Stunning view at about 3000 meters. Apart from the uncertainties about the road quality the journey was simply amazing. Our fellow Indian traveller didn't even bother to appreciate the view out of his window, after a while tiredness gets you and even the wildest scenery doesn't get you anymore.
"Next Filling Station 365 km ahead" You won't believe it but we saw people on bicycles on the very same road!
The promised prayer flags. If you look at the mountain in the background, you see that its much lighter, dustier than the ones earlier. The massive variety in - what felt like climate zones - was typical for the trip, a nice example is the next picture.Some village on the way, the mountains around this oasis are grey/brownish, but for some reason the settlement is surrounded by lush greenery! Who wouldn't want to live there (were it not for its remoteness?)Time for a chai (and a group hug!)

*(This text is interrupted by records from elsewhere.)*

-- ==== Sys2Proof/Config.lean ====
section
/-! DEFINITION. What an implementation or a unit of the IL9640 fixes, and the free values: constants without a body, so that no proof can see what they are. -/

namespace Sys2Proof.Config

/-- The temperature grades (00_scope R1). -/
inductive Grade where
  | c | i | e
deriving DecidableEq, Repr, Inhabited

/-- The code of `DEVCFG.GRADE` (20_register_map R473). -/
def Grade.code : Grade → Nat
  | .c => 0 | .i => 1 | .e => 2

/-- `PWR_TEMP.TSHUT` by grade in degrees (16_power R404). -/
def Grade.shut : Grade → Nat
  | .c => 95 | .i => 110 | .e => 125

/-- The reset value of `PWR_TEMP.TWARN`: the grade's maximum (00_scope R1) less 5 degrees (16_power R410). -/
def Grade.warn : Grade → Nat
  | .c => 80 | .i => 95 | .e => 110

/-- The speed bins (00_scope R1). -/
inductive Bin where
  | one | two
deriving DecidableEq, Repr, Inhabited

/-- The code of `DEVCFG.BIN` (20_register_map R473). -/
def Bin.code : Bin → Nat
  | .one => 1 | .two => 2

/-- The unit's silicon revision letter (20_register_map R473). -/
opaque revision : BitVec 4
/-- The unit's revision digit (R473). -/
opaque revisionMinor : BitVec 4
/-- The register and parameter map version (R473). -/
opaque mapVersion : BitVec 8
/-- The unit's temperature grade (R473). -/
opaque grade : Grade
/-- The unit's speed bin (R473). -/
opaque speedBin : Bin
/-- Bits [31:0] of the unit identifier (R473). -/
opaque unitIdLow : Word
/-- Bits [63:32] of the unit identifier (R473). -/
opaque unitIdHigh : Word
/-- Firmware version, ROM version and signing key index (14_foreman R336 FW_INFO). -/
opaque firmwareVersion : Word
/-- ROM version (14_foreman R336). -/
opaque romVersion : Word
/-- Signing key index (14_foreman R336). -/
opaque signingKeyIndex : Word
/-- Expected signature of the LOGIC test, a constant of the silicon revision (18_self_test_faults R437). -/
opaque logicSignature : BitVec 64
/-- Expected signature of the HARD test (18_self_test_faults R437). -/
opaque hardSignature : BitVec 64

/-- A bit that timing or the implementation decides (a contended choice, an order of unordered accesses). -/
opaque freeBit : Nat → Bool
/-- A word that the spec leaves open. -/
opaque freeWord : Nat → BitVec 32
/-- A number that the spec leaves open. -/
opaque freeNat : Nat → Nat
/-- A beat that the spec leaves open. -/
opaque freeBeat : Nat → BitVec 1024
/-- Whether an edge of the always-on clock falls in the haul-road clock of this count (16_power R388 gives no phase). -/
opaque aonEdge : Nat → Bool
/-- `PI.WIDTH` of a parameter whose width the spec does not state (20_register_map R478). -/
opaque paramWidth : Nat → BitVec 7
/-- `PI.EFFECT` of a parameter for which the spec states none (R478). -/
opaque paramEffect : Nat → BitVec 2
/-- `PI.MIN` of a parameter whose range the spec does not state (R478). -/
opaque paramMin : Nat → BitVec 64
/-- `PI.MAX` of a parameter whose range the spec does not state (R478). -/
opaque paramMax : Nat → BitVec 64
/-- The symbols of the SSPRQ pattern of IEEE 802.3-2022 Clause 120 (11_lane_electrical R266; the spec gives its length alone). -/
opaque ssprq : Nat → Nat
end Sys2Proof.Config
end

As we made our way up and down, up and down the mountains the landscape changed within hours. Here one of the long (and cold) bits we compared to Mordor, an extreme contrast between the black rocks and the white snow!
One of my favourite parts of the journey. A frozen lake, between 4000 and 5000 meters high. Here breathing was difficult, none of us spoke when we didn't have to. But the pains were worth it, just for moments like this!
The highest pass of the trip. 5680 meters if I remember correctly. The side of the road was full with little heaps of stones, Buddhists (or just the mountain people in this part of South Asia?) put them there after successfully crossing it.
The day after our arrival in Leh. After 14 hours of sleep I felt nearly normal, just a bit short of breadth but after a while we all got acclimatised and ventured on the first expedition, to a monastery on the mountain that dominates the old part of town.